As His Holiness clearly emphasized the importance of democracy and people’s voice in the government in his statements on 10 March in 1994 and 1995, TWA also organized a panel discussion and seminar to educate the masses on these issues, and we invited various scholars to discuss these topics.
During the 4th general meeting in March 1997, they debated and argued on a referendum proposed by His Holiness. TWA accepted the results of a public opinion poll of all four points: Independence, Middle path, Self-determination and Satyagraha. However, the final result was delayed. We finally decided to follow and support the strategy suggested by His Holiness, as his suggestion is a Middle Way that takes into account the situation of China, Tibet, and the whole world. This “fifth point” that was adopted during the 4th general meeting was accepted by the Tibetan Parliament on 19 March 1997. From this date on, TWA decided to follow the fifth point, and to support whatever policy His Holiness adopts.

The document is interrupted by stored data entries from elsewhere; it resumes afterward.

-- ==== Sys2Proof/Machine/Responder.lean ====
section
/-! DEFINITION. The responder (R331 to R359): service entries, the stages of the pipeline, the values a reply states, NTP and
NTS, rate limiting, PTP replies and their authentication, mirror records. -/

namespace Sys2Proof.Machine

/-- The RLT page of a half. -/
def rltPg (h : Half) : Nat := pageAddr .rlt h 0

/-! ### Service entries (R331) -/

/-- The entry that a commit would give: staged words 0 to 6 over the committed ones, and the word written to ACTRL.
[DEDUCED log 145] -/
def Dev.stagedEntry (d : Dev) (h : Half) (a v : Nat) : List Nat :=
  ((List.range 7).map fun w =>
    match tget none d.svcStage (trsEnt h a + 4 * w) with
    | some x => x.toNat
    | none => d.w (trsEnt h a + 4 * w)) ++ [v]

/-- A commit of VALID 1 is refused: an equal address among the other valid entries, or NTS without NTP. -/
def Dev.entryRefused (d : Dev) (h : Half) (a : Nat) (e : List Nat) : Bool :=
  (entBits e 6 24 1 == 1 && entBits e 6 23 1 == 0) ||
    (List.range 64).any fun b =>
      let x := d.svcEntry h b
      b != a && entBits x 7 31 1 == 1 && entBits x 6 22 1 == entBits e 6 22 1 && entBits x 6 26 1 == entBits e 6 26 1 &&
        (if entBits e 6 26 1 == 1 then entMac x == entMac e else entAddr x == entAddr e)

/-- A write of word `w` of entry `a` (R331, R367): words 0 to 6 are staged, word 7 commits. [DEDUCED log 145] -/
def svcWordWritten (h : Half) (a w v : Nat) (d : Dev) : Dev :=
  let at_ := trsEnt h a
  if w < 7 then
    { d with svcStage := tset none d.svcStage (at_ + 4 * w) (some (BitVec.ofNat 32 (mergeWrite (at_ + 4 * w) 0 v))) }
  else
    let v1 := mergeWrite (at_ + 28) 0 v
    let e := d.stagedEntry h a v1
    let bad := bitAt v1 31 && d.entryRefused h a e
    let d1 := (List.range 7).foldl (fun (x : Dev) i => x.setw (at_ + 4 * i) (e[i]?.getD 0)) d
    let d2 := { d1 with svcStage := (List.range 7).foldl (fun (t : Tab (Option Word)) i => t.erase (at_ + 4 * i)) d1.svcStage }
    (d2.setw (at_ + 28) (if bad then v1 % 2 ^ 31 else v1)).raiseIf bad (trsPg h) 1

/-! ### Values of the epochs and of the second (R17, R174, R339, R343) -/

/-- What is published of a timebase. -/
def Dev.pub (d : Dev) (n : Nat) : PubVals := tget {} d.pubs n

/-- The count of TB0 that an NTP reference timestamp states: the last update, or the entry to a holdover (R342), as the
deciding half holds it. [DEDUCED log 148] -/
def Dev.refAt (d : Dev) (n : Nat) : Nat :=
  let lp := d.loop d.lead n
  (if d.lstate d.lead n = 4 then lp.holdAt.getD lp.updAt else lp.updAt) / 2 ^ 32

/-- The offsets of every timebase from TB0 and their rates, taken in a half at a sample boundary (R339), with what is then
published and the instant of each loop's last update: R342 takes every value of a reply from its descriptor's epoch. -/
def Dev.epochSample (d : Dev) (h : Half) : EpochVals :=
  { num := 0, m0 := d.tb0 h
    delta := (List.range 16).map fun n => ((d.count h n / 2 ^ 32 : Nat) : Int) - d.tb0 h
    rate := (List.range 16).map fun n => (d.tb h n).fadj - (d.tb h 0).fadj
    pubs := (List.range 16).map d.pub
    refs := (List.range 16).map d.refAt }

/-- BOUND_SAMPLE of both halves: local bounds (R205) and the values the next exchange carries (R339). -/
def boundSampledAll (d : Dev) : Dev :=
  let d1 := boundSampled .weft (boundSampled .warp d)
  { d1 with sampled := ⟨if d1.boundServes .warp then some (d1.epochSample .warp) else none,
                        if d1.boundServes .weft then some (d1.epochSample .weft) else none⟩ }

/-- EPOCH_OPEN: the epoch's bounds, and the values of Warp's sample, or Weft's own while Warp contributes none (R339). -/
def epochOpenedAll (d : Dev) : Dev :=
  let d1 := epochOpened d
  let moved := [Half.warp, Half.weft].any fun h => d1.g (bndPg h) Reg.BND.EPOCH_NUM != d.g (bndPg h) Reg.BND.EPOCH_NUM
  match (if d.boundServes .warp then d.sampled.warp else d.sampled.weft) with
  | some v =>
    if moved then { d1 with epochs := ({ v with num := d1.g (bndPg d1.lead) Reg.BND.EPOCH_NUM } :: d1.epochs).take 3 } else d1
  | none => d1

/-- The values of the epoch that a descriptor names; an older one is served with the current (R25). -/
def Dev.epochVals (d : Dev) (epoch : Nat) : EpochVals :=
  match (d.epochs.take 2).find? (fun e => e.num == epoch) with
  | some e => e
  | none => d.epochs.headD { num := 0, m0 := 0, delta := [], rate := [] }

/-- HCTRL.EXP_STRATUM with its limit (R177). -/
def Dev.expStratum (d : Dev) (h : Half) : Nat := max 2 (d.g (hldPg h) Reg.HLD.HCTRL_EXP_STRATUM)

/-- clockClass of both columns and the stratum of a timebase's loop (R174). -/
def Dev.classRow (d : Dev) (h : Half) (n : Nat) : Nat × Nat × Nat :=
  let st := d.lstate h n
  if st ≤ 1 || !(d.loop h n).synced then (248, 248, 16)
  else if d.gb (dplL h n) Reg.DPL.LSTAT_EXPIRED then (52, 140, d.expStratum h)
  else if st = 3 && (match d.loopIn h n with | some i => d.timeIn h i | none => false) && d.bo h n == 0 then (6, 6, 1)
  else (7, 7, 1)

/-- Four ASCII bytes of a reference ID, padded with zeros. -/
def refIdOf (s : String) : Nat := natOfBE ((ascii s ++ [0, 0, 0, 0]).take 4)

/-- The reference ID of a timebase (R343). -/
def Dev.refIdRow (d : Dev) (h : Half) (n stratum : Nat) : Nat :=
  let c := d.selC h n
  if stratum = 16 then refIdOf "INIT"
  else if stratum ≠ 1 then d.g (trsPg h) Reg.TRS.NTPRID
  else if 30 ≤ c then refIdOf "HOLD"
  else if !(d.isTime h c) then refIdOf "FREQ"
  else if c < 12 then refIdOf "PPS"
  else if c = 12 then refIdOf (["GPS", "GAL", "BDS", "GLO"][d.g gnsPg Reg.GNS.SCFG_TSYS]?.getD "GPS")
  else if c < 26 then refIdOf "PTP"
  else refIdOf "PEER"

/-- PUBLISH_VALUES (R17, R174, R343, R357): what Warp's firmware decided, in both halves. The leap, validity and traceability
flags of Announce and its timeSource are free values: the manual says only that firmware decides them.
[DESIGN CHOICE log 8, 149; DEDUCED log 163] -/
def valuesPublished (d : Dev) : Dev :=
  let h := d.lead
  let d1 := (List.range 16).foldl (fun (e : Dev) n =>
    let r := e.classRow h n
    let v : PubVals := { cls := r.1, cls1 := r.2.1, stratum := r.2.2, refid := e.refIdRow h n r.2.2, bound := e.published h n
                         flags := (e.freeNat 16 n % 64 / 16) * 16 + 8 + e.freeNat 16 n % 8, source := e.freeNat 16 n / 256 }
    { e with pubs := tset {} e.pubs n v }) d
  [Half.warp, Half.weft].foldl (fun (e : Dev) g =>
    (e.p (hldPg g) Reg.HLD.HSTAT_CLASS (e.pub 0).cls).p (hldPg g) Reg.HLD.HSTAT_STRATUM (e.pub 0).stratum) (d1.drawn 16)

/-- The leap indicator of UTC at an instant of a timebase (R80). -/
def Dev.leapInd (d : Dev) (h : Half) (x : Nat) : Nat :=
  match (d.leapActive h).pendingAt (x / secFrac) with
    | some l => if 0 < l then 1 else 2
    | none => 0

/-- The view of a timebase for a reply of this half at a launch instant, in ns, under a descriptor's epoch (R25, R342): bound,
stratum, reference ID and reference timestamp are the epoch's, the same in both halves; before any epoch has opened they are
those published last. -/
def Dev.viewOf (d : Dev) (h : Half) (n t epoch : Nat) : TbView :=
  let ev := d.epochVals epoch
  let p := (ev.pubs[n]?).getD (d.pub n)
  let v : TbView := { n := n, bound := (d.epochBound h n epoch).1, cls := p.cls, cls1 := p.cls1, stratum := p.stratum, li := 0
                      refid := p.refid, refts := 0, utc := 0, delta := (ev.delta[n]?).getD 0, rate := (ev.rate[n]?).getD 0 }
  let x := tbnAt [v] ev.m0 n (ns32 t)
  { v with
    li := if p.stratum = 16 then 3 else d.leapInd h x
    refts := if p.stratum = 16 then 0 else tbnAt [v] ev.m0 n ((ev.refs[n]?).getD (d.refAt n))
    utc := (d.leapActive h).ofsAt (x / secFrac) }

/-- The context of an origin that a mirrored descriptor names, among the last two (R422). -/
def Dev.originCtx (d : Dev) (h : Half) (origin epoch : Nat) : Option MirrorCtx :=
  (tget [] (d.red.of h).ctxs origin).find? fun c => c.epoch == epoch

/-- The view and the sample boundary that a request's reply is built from: the origin's for a mirrored one (R422). -/
def Dev.reqView (d : Dev) (h : Half) (r : Req) (n t : Nat) : TbView × Nat :=
  match r.origin.bind (fun o => d.originCtx h o r.desc.epoch) with
  | some c =>
    match c.views.find? (fun v => v.n == n) with
    | some v => (v, c.m0)
    | none => (d.viewOf h n t r.desc.epoch, (d.epochVals r.desc.epoch).m0)
  | none => (d.viewOf h n t r.desc.epoch, (d.epochVals r.desc.epoch).m0)

/-! ### Requests in the pipeline (R333, R334) -/

/-- A request of a half by its identity. -/
def Dev.req (d : Dev) (h : Half) (id : Nat) : Option Req := (d.rsp h).reqs.find? fun r => r.id == id

/-- The device with a request replaced. -/
def Dev.putReq (d : Dev) (h : Half) (r : Req) : Dev :=
  let s := d.rsp h
  d.setRsp h { s with reqs := s.reqs.map fun x => if x.id = r.id then r else x }

/-- A request that leaves the responder: its credit returns (R334). -/
def Dev.dropReq (d : Dev) (h : Half) (id : Nat) : Dev :=
  let s := d.rsp h
  d.setRsp h { s with reqs := s.reqs.filter fun x => x.id != id }

/-- A request that leaves under R333, counted in a TRS counter and as a wasted slot; a probe counts nothing (R401). -/
def Dev.leaveReq (d : Dev) (h : Half) (r : Req) (c : Nat) : Dev :=
  let d1 := d.dropReq h r.id
  if r.probe then d1 else (d1.trsCount h c).wasted h r.cls

/-- AUTH_FAIL raised at most once per millisecond (R370). -/
def Dev.authFailed (d : Dev) (h : Half) : Dev :=
  let ms := d.tb0 h / ns32 1000000
  let s := d.rsp h
  let d1 := d.trsCount h 6
  if s.failMs = some ms then d1 else (d1.setRsp h { d1.rsp h with failMs := some ms }).raise (trsPg h) 2

/-- A request that fails verification (R346, R359, R374, R392). -/
def Dev.verifyFailed (d : Dev) (h : Half) (r : Req) : Dev := ((d.authFailed h).dropReq h r.id).wasted h r.cls

/-- The input credits that requests hold (R334). -/
def Dev.creditsUsed (d : Dev) (h : Half) : Nat := ((d.rsp h).reqs.filter fun r => r.stage != .arrived && !r.probe).length

/-- The responder takes requests: ENABLE is set and its half is not in safe state (R563). -/
def Dev.trsOn (d : Dev) (h : Half) : Bool :=
  d.enabled (trsPg h) && !(d.hs h).safe && (d.hs h).powered && !(d.hs h).heldReset

/-- The request that waits longest at a half's input takes a credit, or is dropped at the classifier (R23, R334); while
the TRS page sleeps it waits (R436). -/
def reqAccepted (h : Half) (d : Dev) : Dev :=
  match (d.rsp h).reqs.find? (fun r => r.stage == .arrived) with
  | none => d
  | some r =>
    if d.trsOn h && !(d.inP0 (trsPg h)) then d
    else if d.trsOn h && decide (d.creditsUsed h < 512) then d.putReq h { r with stage := .parse, lead := d.leadNs h }
    else if r.origin.isSome then (d.dropReq h r.id).inc (redPg h) Reg.RED.MIRROR_RXDROP
    else if r.bridged then (d.dropReq h r.id).inc (swcPg h.other) Reg.SWC.BRIDGE_DROP
    else (d.dropReq h r.id).inc (swcW h (r.desc.port / 2)) Reg.SWC.SVC_DROP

Since in exile Tibetans are scattered all around the world, it is quite a challenge to preserve our culture and traditions. In fact we often fail to give attention to these important matters. People inside Tibet struggle to preserve the culture – even under the duress of occupation, they work harder than us to preserve our identity. It is the request of TWA to the older generation, and especially women, to educate children about the values that exist in our culture and promote the values of human compassion and the spirit of harmony cultures. We should emphasize speaking Tibetan, and learning the Tibetan language. We should learn from other nations about modernization, but remain true to our traditions.
TWA’s expansion is now represented by 56 regional chapters and 16,000 members across the globe, which stands for TWA’s commitment to “Advocacy for Home and Action in Exile.” Today, Tibetan women around the world pray for the long life of His Holiness the Dalai Lama. We commemorate this day with the deepest of hopes for human rights, peace, and freedom in Tibet and the other regions of the world where peace is held hostage by brutal regimes.
With affirmation of our full faith in the leadership of His Holiness! Long Live His Holiness and May the Tibetan people be soon united in a Free Tibet!